Platform: PlayStation

How dumb it is: Barbie: Race & Ride is a first-person horse racing game. This isn’t an inherently bad concept, I guess, but there are only so many minutes you can spend watching the bobbing back of an animated horse head.

Sometimes, during a ride, you encounter a tree full of oohing owls, or acorns that need to be scooped into a basket in a minigame. The excitement only lasts a few seconds. I remember being more enthralled by the part where you can scrub your horse with soapy water, because the foam would make it look like a grape.

4. Barbie Magic Hair Styler

Release year: 1997

Platform: PC

How dumb it is: Barbie Magic Hair Styler has no secrets. It’s a game where your Windows computer’s cursor helps you magically style Barbie’s hair.

It’s another straightforward concept. But I appreciate that, unlike the one-note Barbies—white, with billowing blonde hair, waists about as wide as a pencil eraser—strutting down Rodeo Drive in other Barbie games, the shoulders-up Barbies in Hair Styler are diverse. They are all terrifying, with 1997 graphics making their eyes particularly dull and their permanent smiles look like muscle spasms, but I like the range of skin tones and facial features Hair Styler allows kids to destroy with ugly, moth-y lipstick.

3. Barbie

Release year: 1984

Platform: Commodore 64

How dumb it is: The first-ever Barbie game, despite being a landmark event for game companies starting to view women and girls as serious consumers, lacks imagination. I admire the saltwater taffy colors of its pixel art, but, despite being named Barbie (and the Barbie movie is guilty of this, too), the game lets Ken run the show. He calls her to go on a date, and she rides her convertible around in search of new hair and clothes. Even Run Magazine, in its August 1985 issue, noted the sexism of it all, with writer Marilyn Annucci asking, “Why can’t Barbie call Ken? Why can’t Barbie say no? Why does Barbie have nothing to do but shop?” It’s a cute dress-up game with cute options, but I reject its boyfriend-first values.
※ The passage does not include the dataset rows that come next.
-- ==== Sys2Proof/Certificates/Slice0/Obligations.lean ====
section
/-! DEFINITION. The statements for the provers, from the spec's numbered rules. `exec i s` runs with `pc` already advanced:
in these statements `s.pc` is the rules' `pc = a + 2` (00_scope.md R14), and `s.pc - 2` is `a`. -/

open Sys2Proof Sys2Proof.Machine

/-! ### Encoding (30_encoding.md) -/

/-- Every well-formed instruction's canonical word decodes to it: no field of an encoding is dropped (R71, R74, R77). -/
def Obligations.DecodeOfEncodeIsIdentity : Prop :=
  ∀ i : Instr, i.WellFormed = true → decode (encode i) = some i

/-- The decoder of R75 selects exactly the row whose match and mask the word meets (R74), and no word meets two rows. Rests
on the spec's decision D10 (the masks follow the decoder). -/
def Obligations.DecoderSelectsOpcodeRow : Prop :=
  (∀ (w : Word) (row : OpcodeRow), row ∈ opcodeMap →
    (row.selects w = true ↔ ∃ i, decode w = some i ∧ i.row = row)) ∧
  ∀ (w : Word) (row row' : OpcodeRow), row ∈ opcodeMap → row' ∈ opcodeMap →
    row.selects w = true → row'.selects w = true → row = row'

/-- The unknown words are exactly those R78 lists. Rests on the spec's decision D29 (0nnn is unknown). -/
def Obligations.UnknownWordsAreThoseListed : Prop :=
  ∀ w : Word, decode w = none ↔
    (Word.family w = 0x0#4 ∧ Word.nn w ≠ 0xE0#8 ∧ Word.nn w ≠ 0xEE#8) ∨
    (Word.family w = 0x8#4 ∧ Word.n w ∈ [0x8#4, 0x9#4, 0xA#4, 0xB#4, 0xC#4, 0xD#4, 0xF#4]) ∨
    (Word.family w = 0xE#4 ∧ Word.nn w ≠ 0x9E#8 ∧ Word.nn w ≠ 0xA1#8) ∨
    (Word.family w = 0xF#4 ∧ Word.nn w ∉
      [0x07#8, 0x0A#8, 0x15#8, 0x18#8, 0x1E#8, 0x29#8, 0x33#8, 0x55#8, 0x65#8])

/-- Words that are not canonical run as the canonical word with the same fields (R76): the `x` nibble of 00E0 and 00EE and
the `n` nibble of 5xy0 and 9xy0 are not examined. Rests on the spec's decision D10. -/
def Obligations.NonCanonicalWordsDecode : Prop :=
  (∀ x : Nibble, decode (0x0#4 ++ x ++ 0xE0#8) = some .cls ∧ decode (0x0#4 ++ x ++ 0xEE#8) = some .ret) ∧
  ∀ x y n : Nibble, decode (0x5#4 ++ x ++ y ++ n) = some (.seReg x y) ∧
    decode (0x9#4 ++ x ++ y ++ n) = some (.sneReg x y)

/-- A few words written out from the encodings of R74 decode to the instructions they stand for. -/
def Obligations.SampleWordsDecode : Prop :=
  decode 0b0000_0000_1110_0000 = some .cls ∧ decode 0b0001_1010_1011_1100 = some (.jp 0xABC) ∧
  decode 0b0111_1010_0000_0010 = some (.addByte 0xA 0x02) ∧ decode 0b1000_0001_0010_1110 = some (.shl 0x1 0x2) ∧
  decode 0b1010_0010_0000_1010 = some (.ldI 0x20A) ∧ decode 0b1101_0001_0010_0101 = some (.drw 0x1 0x2 0x5) ∧
  decode 0b1110_0001_1010_0001 = some (.sknp 0x1) ∧ decode 0b1111_0010_0110_0101 = some (.loadRegs 0x2)

/-! ### The step cycle (30_encoding.md R83 to R86; 60_exceptions.md) -/

/-- A step runs the decoded instruction: the fetch advances `PC` by 2 and touches nothing else, the instruction executes,
and the end of the step clears the latch and touches nothing else (R83, R85). -/
def Obligations.StepRunsDecodedInstruction : Prop :=
  ∀ (s : State) (i : Instr), s.halt = none → decode s.fetchWord = some i → i.WellFormed = true →
    step s = mapNext State.endStep (exec i s.advance) ∧
    s.advance.pc = s.pc + 2#12 ∧ s.advance.status = s.status ∧ SameExcept [] s s.advance ∧
    ∀ t : State, t.endStep.latch = none ∧ t.endStep.pc = t.pc ∧ t.endStep.status = t.status ∧
      SameExcept [.latch] t t.endStep

/-- The fetched word is the byte at `PC` times 256 plus the byte at `PC + 1`, at any `PC`, the second address modulo 4096
(20_memory.md R51, R56). The wrap at 0xFFF is the spec's decision D3. -/
def Obligations.FetchIsBigEndian : Prop :=
  ∀ s : State, s.fetchWord.toNat = (s.readByte s.pc).toNat * 256 +
      (s.readByte (BitVec.ofNat 12 ((s.pc.toNat + 1) % 4096))).toNat ∧
    Word.highByte s.fetchWord = s.readByte s.pc ∧
    Word.lowByte s.fetchWord = s.readByte (BitVec.ofNat 12 ((s.pc.toNat + 1) % 4096))
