@[simp] theorem State.setKeys_cfg : (s.setKeys k).cfg = s.cfg := rfl
@[simp] theorem State.setKeys_v : (s.setKeys k).v = s.v := rfl
@[simp] theorem State.setKeys_i : (s.setKeys k).i = s.i := rfl
@[simp] theorem State.setKeys_pc : (s.setKeys k).pc = s.pc := rfl
@[simp] theorem State.setKeys_stack : (s.setKeys k).stack = s.stack := rfl
@[simp] theorem State.setKeys_dt : (s.setKeys k).dt = s.dt := rfl
@[simp] theorem State.setKeys_st : (s.setKeys k).st = s.st := rfl
@[simp] theorem State.setKeys_mem : (s.setKeys k).mem = s.mem := rfl
@[simp] theorem State.setKeys_display : (s.setKeys k).display = s.display := rfl
@[simp] theorem State.setKeys_keys : (s.setKeys k).keys = k := rfl
@[simp] theorem State.setKeys_latch : (s.setKeys k).latch = s.latch := rfl
@[simp] theorem State.setKeys_vblankSeen : (s.setKeys k).vblankSeen = s.vblankSeen := rfl
@[simp] theorem State.setKeys_halt : (s.setKeys k).halt = s.halt := rfl
@[simp] theorem State.setKeys_status : (s.setKeys k).status = s.status := rfl
@[simp] theorem State.setKeys_draws : (s.setKeys k).draws = s.draws := rfl
@[simp] theorem State.setKeys_getV (y : RegIx) : (s.setKeys k).getV y = s.getV y := rfl
@[simp] theorem State.setKeys_readByte (a' : Addr) : (s.setKeys k).readByte a' = s.readByte a' := rfl
@[simp] theorem State.setKeys_readWord (a' : Addr) : (s.setKeys k).readWord a' = s.readWord a' := rfl
@[simp] theorem State.setKeys_fetchWord : (s.setKeys k).fetchWord = s.fetchWord := rfl
@[simp] theorem State.setKeys_iAddr : (s.setKeys k).iAddr = s.iAddr := rfl
@[simp] theorem State.setKeys_indexed (j : Nat) : (s.setKeys k).indexed j = s.indexed j := rfl
@[simp] theorem State.setKeys_sp : (s.setKeys k).sp = s.sp := rfl
@[simp] theorem State.setKeys_pix (c r' : Nat) : (s.setKeys k).pix c r' = s.pix c r' := rfl
@[simp] theorem State.setKeys_instrAddr : (s.setKeys k).instrAddr = s.instrAddr := rfl

end

/-! ### setLatch -/

section
variable (s : State) (k : Option Key)

@[simp] theorem State.setLatch_cfg : (s.setLatch k).cfg = s.cfg := rfl
@[simp] theorem State.setLatch_v : (s.setLatch k).v = s.v := rfl
@[simp] theorem State.setLatch_i : (s.setLatch k).i = s.i := rfl
@[simp] theorem State.setLatch_pc : (s.setLatch k).pc = s.pc := rfl
@[simp] theorem State.setLatch_stack : (s.setLatch k).stack = s.stack := rfl
@[simp] theorem State.setLatch_dt : (s.setLatch k).dt = s.dt := rfl
@[simp] theorem State.setLatch_st : (s.setLatch k).st = s.st := rfl
@[simp] theorem State.setLatch_mem : (s.setLatch k).mem = s.mem := rfl
@[simp] theorem State.setLatch_display : (s.setLatch k).display = s.display := rfl
@[simp] theorem State.setLatch_keys : (s.setLatch k).keys = s.keys := rfl
@[simp] theorem State.setLatch_latch : (s.setLatch k).latch = k := rfl
@[simp] theorem State.setLatch_vblankSeen : (s.setLatch k).vblankSeen = s.vblankSeen := rfl
@[simp] theorem State.setLatch_halt : (s.setLatch k).halt = s.halt := rfl
@[simp] theorem State.setLatch_status : (s.setLatch k).status = s.status := rfl
@[simp] theorem State.setLatch_draws : (s.setLatch k).draws = s.draws := rfl
@[simp] theorem State.setLatch_getV (y : RegIx) : (s.setLatch k).getV y = s.getV y := rfl
@[simp] theorem State.setLatch_readByte (a' : Addr) : (s.setLatch k).readByte a' = s.readByte a' := rfl
@[simp] theorem State.setLatch_readWord (a' : Addr) : (s.setLatch k).readWord a' = s.readWord a' := rfl
@[simp] theorem State.setLatch_fetchWord : (s.setLatch k).fetchWord = s.fetchWord := rfl
@[simp] theorem State.setLatch_iAddr : (s.setLatch k).iAddr = s.iAddr := rfl
@[simp] theorem State.setLatch_indexed (j : Nat) : (s.setLatch k).indexed j = s.indexed j := rfl
@[simp] theorem State.setLatch_sp : (s.setLatch k).sp = s.sp := rfl
@[simp] theorem State.setLatch_pix (c r' : Nat) : (s.setLatch k).pix c r' = s.pix c r' := rfl
@[simp] theorem State.setLatch_keyHeld (k' : Key) : (s.setLatch k).keyHeld k' = s.keyHeld k' := rfl
@[simp] theorem State.setLatch_instrAddr : (s.setLatch k).instrAddr = s.instrAddr := rfl

end

/-! ### setVblankSeen -/

section
variable (s : State) (b : Bool)

@[simp] theorem State.setVblankSeen_cfg : (s.setVblankSeen b).cfg = s.cfg := rfl
@[simp] theorem State.setVblankSeen_v : (s.setVblankSeen b).v = s.v := rfl
@[simp] theorem State.setVblankSeen_i : (s.setVblankSeen b).i = s.i := rfl
@[simp] theorem State.setVblankSeen_pc : (s.setVblankSeen b).pc = s.pc := rfl
@[simp] theorem State.setVblankSeen_stack : (s.setVblankSeen b).stack = s.stack := rfl
@[simp] theorem State.setVblankSeen_dt : (s.setVblankSeen b).dt = s.dt := rfl
@[simp] theorem State.setVblankSeen_st : (s.setVblankSeen b).st = s.st := rfl
@[simp] theorem State.setVblankSeen_mem : (s.setVblankSeen b).mem = s.mem := rfl
@[simp] theorem State.setVblankSeen_display : (s.setVblankSeen b).display = s.display := rfl
@[simp] theorem State.setVblankSeen_keys : (s.setVblankSeen b).keys = s.keys := rfl
@[simp] theorem State.setVblankSeen_latch : (s.setVblankSeen b).latch = s.latch := rfl
@[simp] theorem State.setVblankSeen_vblankSeen : (s.setVblankSeen b).vblankSeen = b := rfl
@[simp] theorem State.setVblankSeen_halt : (s.setVblankSeen b).halt = s.halt := rfl
@[simp] theorem State.setVblankSeen_status : (s.setVblankSeen b).status = s.status := rfl
@[simp] theorem State.setVblankSeen_draws : (s.setVblankSeen b).draws = s.draws := rfl
@[simp] theorem State.setVblankSeen_getV (y : RegIx) : (s.setVblankSeen b).getV y = s.getV y := rfl
@[simp] theorem State.setVblankSeen_readByte (a' : Addr) : (s.setVblankSeen b).readByte a' = s.readByte a' := rfl
@[simp] theorem State.setVblankSeen_readWord (a' : Addr) : (s.setVblankSeen b).readWord a' = s.readWord a' := rfl
@[simp] theorem State.setVblankSeen_fetchWord : (s.setVblankSeen b).fetchWord = s.fetchWord := rfl
@[simp] theorem State.setVblankSeen_iAddr : (s.setVblankSeen b).iAddr = s.iAddr := rfl
@[simp] theorem State.setVblankSeen_indexed (j : Nat) : (s.setVblankSeen b).indexed j = s.indexed j := rfl
@[simp] theorem State.setVblankSeen_sp : (s.setVblankSeen b).sp = s.sp := rfl
@[simp] theorem State.setVblankSeen_pix (c r' : Nat) : (s.setVblankSeen b).pix c r' = s.pix c r' := rfl
@[simp] theorem State.setVblankSeen_keyHeld (k' : Key) : (s.setVblankSeen b).keyHeld k' = s.keyHeld k' := rfl
@[simp] theorem State.setVblankSeen_instrAddr : (s.setVblankSeen b).instrAddr = s.instrAddr := rfl

end

/-! ### setHalt -/

section
variable (s : State) (h : Option FaultRecord)
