/-! ### I and the stack -/

/-- An instruction that does not use `I` does the same whatever it holds, and leaves it (10_state.md R28). -/
theorem exec_index {i : Instr} {s t : State} (hi : usesIndex i = false) (h : exec i s = .next t) (n : BitVec 16) :
    exec i { s with i := n } = .next { t with i := n } := by
  have hr := exec_remap (ι := fun _ => n) (σ := id) id s (fun e => absurd (hi.symm.trans e) (by decide)) (fun _ => rfl)
  rw [h] at hr
  exact hr

/-- An instruction that does not use the stack does the same whatever it holds, and leaves it (10_state.md R30). -/
theorem exec_setStack {i : Instr} {s t : State} (hi : usesStack i = false) (h : exec i s = .next t) (l : List Addr) :
    exec i (s.setStack l) = .next (t.setStack l) := by
  have hr := exec_remap (ι := id) (σ := fun _ => l) id s (fun _ => rfl) (fun e => absurd (hi.symm.trans e) (by decide))
  rw [h] at hr
  exact hr

theorem State.withIndex_same (s : State) (n : BitVec 16) : SameExcept [.index] s { s with i := n } := by
  intro p hp
  cases p with
  | index => exact absurd (List.mem_singleton.mpr rfl) hp
  | _ => rfl

/-- Settles O23: the writers are those of the frame, and the other instructions pass `I` through, except Annn and Fx29,
which overwrite it with a value that does not depend on it. -/
theorem indexIsTouchedOnlyByListed : Obligations.IndexIsTouchedOnlyByListed := by
  refine ⟨fun i s t h hne => mayWrite_index (mayWrite_of_changed h hne), fun i s n hdrw hread t h => ?_⟩
  have passes (hi : usesIndex i = false) : ∃ u, exec i { s with i := n } = .next u ∧ u.pc = t.pc ∧
      u.status = t.status ∧ SameExcept [.index] t u := ⟨_, exec_index hi h n, rfl, rfl, t.withIndex_same n⟩
  cases i with
  | drw x y k => exact absurd rfl (hdrw x y k)
  | addI x => obtain ⟨haddI, _⟩ := hread x; exact absurd rfl haddI
  | ldB x => obtain ⟨_, hldB, _⟩ := hread x; exact absurd rfl hldB
  | storeRegs x => obtain ⟨_, _, hstore, _⟩ := hread x; exact absurd rfl hstore
  | loadRegs x => obtain ⟨_, _, _, hload⟩ := hread x; exact absurd rfl hload
  | ldI nnn => exact ⟨t, h, rfl, rfl, SameExcept.refl _ t⟩
  | ldF x => exact ⟨t, h, rfl, rfl, SameExcept.refl _ t⟩
  | _ => exact passes rfl

/-- Settles O24: the writers are those of the frame, and every other instruction passes the stack through. -/
theorem stackIsTouchedOnlyByCallAndReturn : Obligations.StackIsTouchedOnlyByCallAndReturn := by
  refine ⟨fun i s t h hne => mayWrite_stack (mayWrite_of_changed h hne), fun i s l hret hcall t h => ?_⟩
  have hi : usesStack i = false := by
    cases i with
    | ret => exact absurd rfl hret
    | call nnn => exact absurd rfl (hcall nnn)
    | _ => rfl
  exact ⟨_, exec_setStack hi h l, rfl, rfl, t.setStack_same l⟩

/-! ### Display and memory -/

/-- No instruction changes a font cell (20_memory.md R52). -/
theorem exec_font {i : Instr} {s t : State} (h : exec i s = .next t) {a : Addr} (ha : a.toNat < 80) :
    t.readByte a = s.readByte a := by
  rw [t.readByte_font a ha, s.readByte_font a ha, exec_cfg h]

/-- Settles O25: the display's writers are those of `exec_effect`, memory's those of the frame; a font cell reads as the
configuration's byte, which no instruction changes. -/
theorem displayAndMemoryWriters : Obligations.DisplayAndMemoryWriters := by
  refine ⟨fun i s t h hne => ?_, fun i s t a h hne => ⟨?_, mayWrite_byte (mayWrite_of_changed h hne)⟩⟩
  · rcases (exec_effect h).display with e | ⟨hcls, _⟩ | ⟨x, y, n, hdrw, _⟩
    · exact absurd e hne
    · exact .inl hcls
    · exact .inr ⟨x, y, n, hdrw⟩
  · exact Nat.not_lt.mp fun ha => hne (exec_font h ha)

/-! ### VF -/

/-- The writers of VF (10_state.md R22). -/
theorem mayWrite_vf {i : Instr} {s : State} (h : mayWrite i s (.reg vf)) :
    (∃ x y, i = .addReg x y ∨ i = .subReg x y ∨ i = .subnReg x y ∨ i = .shr x y ∨ i = .shl x y) ∨
    (∃ x y n, i = .drw x y n) ∨
    (∃ x y, (s.cfg.quirks.vfReset = true ∨ x = vf) ∧ (i = .orReg x y ∨ i = .andReg x y ∨ i = .xorReg x y)) ∨
    (∃ nn, i = .ldByte vf nn ∨ i = .addByte vf nn ∨ i = .rnd vf nn) ∨ (∃ y, i = .ldReg vf y) ∨
    i = .ldVxDt vf ∨ i = .ldVxK vf ∨ i = .loadRegs vf := by
  have isF {x : RegIx} {rest : List Part} (hr : .reg vf ∉ rest) (hx : .reg vf ∈ .reg x :: rest) : x = vf :=
    (Part.reg.inj ((List.mem_cons.mp hx).resolve_right hr)).symm
  have isReset {x : RegIx} (hx : .reg vf ∈ [Part.reg x] ∨ (s.cfg.quirks.vfReset = true ∧ Part.reg vf = .reg vf)) :
      s.cfg.quirks.vfReset = true ∨ x = vf := hx.elim (fun hx => .inr (isF (by simp) hx)) (fun hx => .inl hx.1)
  cases i with
  | addReg x y => exact .inl ⟨x, y, by simp⟩
  | subReg x y => exact .inl ⟨x, y, by simp⟩
  | subnReg x y => exact .inl ⟨x, y, by simp⟩
  | shr x y => exact .inl ⟨x, y, by simp⟩
  | shl x y => exact .inl ⟨x, y, by simp⟩
  | drw x y n => exact .inr (.inl ⟨x, y, n, rfl⟩)
  | orReg x y => exact .inr (.inr (.inl ⟨x, y, isReset h, by simp⟩))
  | andReg x y => exact .inr (.inr (.inl ⟨x, y, isReset h, by simp⟩))
  | xorReg x y => exact .inr (.inr (.inl ⟨x, y, isReset h, by simp⟩))
  | ldByte x nn => obtain rfl := isF (by simp) h; simp
  | addByte x nn => obtain rfl := isF (by simp) h; simp
  | rnd x nn =>
    have h : Part.reg vf ∈ [.draws, .reg x] := h
    obtain rfl := isF (by simp) (List.mem_of_ne_of_mem (by simp) h)
    simp
  | ldReg x y => obtain rfl := isF (by simp) h; simp
  | ldVxDt x => obtain rfl := isF (by simp) h; simp
  | ldVxK x => obtain rfl := isF (by simp) h; simp
  | loadRegs x =>
    have h : .reg vf ∈ regsTo x := h.resolve_right (by simp)
    obtain rfl := vf_mem_regsTo h
    simp
  | _ => simp [mayWrite, State.mem_storedParts] at h

/-- Settles O26: the writers of VF are those of the frame. -/
theorem flagRegisterWriters : Obligations.FlagRegisterWriters :=
  fun _ _ _ h hne => mayWrite_vf (mayWrite_of_changed h hne)

end Sys2Proof.Machine
end

section
/-! PROOFS. The statements of 10_state.md about the host's calls: what no sequence of them changes, the way out of a halt,
and the snapshot. -/

namespace Sys2Proof.Machine

/-! ### Load, and runs of calls -/

theorem load_fits {rom : List Byte} (s : State) (h : rom.length ≤ 3584) : load rom s = (.ok, s.loaded rom) :=
  if_neg (Nat.not_lt.mpr h)

theorem load_oversized {rom : List Byte} (s : State) (h : 3584 < rom.length) : load rom s = (.romTooLarge, s) :=
  if_pos h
2. Barbie Generation Girl: Gotta Groove

Release year: 2000

Platform: PC

How dumb it is: I want to pause to appreciate the lyricism of the title. Barbie Generation Girl: Gotta Groove. Barbie, who is a Generation Girl, has Gotta Groove. What does it really mean, more deeply than a reference to the youth fashion-focused 1998 Generation Girl Barbie line? I don’t know. Gotta Groove? Yes.

Players can choose six Generation Girl dolls with different music and outfit preferences to choreograph a dance recital for. After customizing the Barbies’ routine, players can drag-and-drop decorations, like a bursting bubbles animation or a star-shaped stage, to an infinitely tall recital space that looks like it’s situated at the end of the world. Barbies then perform their assigned choreography in that space while an unseen crowd cheers, overall forming an entertaining out-of-body experience.

1. Barbie Color Creations

Release year: 2023

Platform: iOS, Android

How dumb it is: The most recent Barbie game, Barbie Color Creations, is a digital and interactive coloring book. It is definitely for babies, but the designs are thoughtful enough—players can decide to take the stereotypical Barbie game route and color in a party dress, or they can channel Glee and paint a conventionally attractive Barbie in a wheelchair. It’s corny, but it could also be a sign of better things to come.


What’s your favorite Barbie game? What Barbie game do you wish existed? I’ll be crossing my fingers for Barbie Tekken.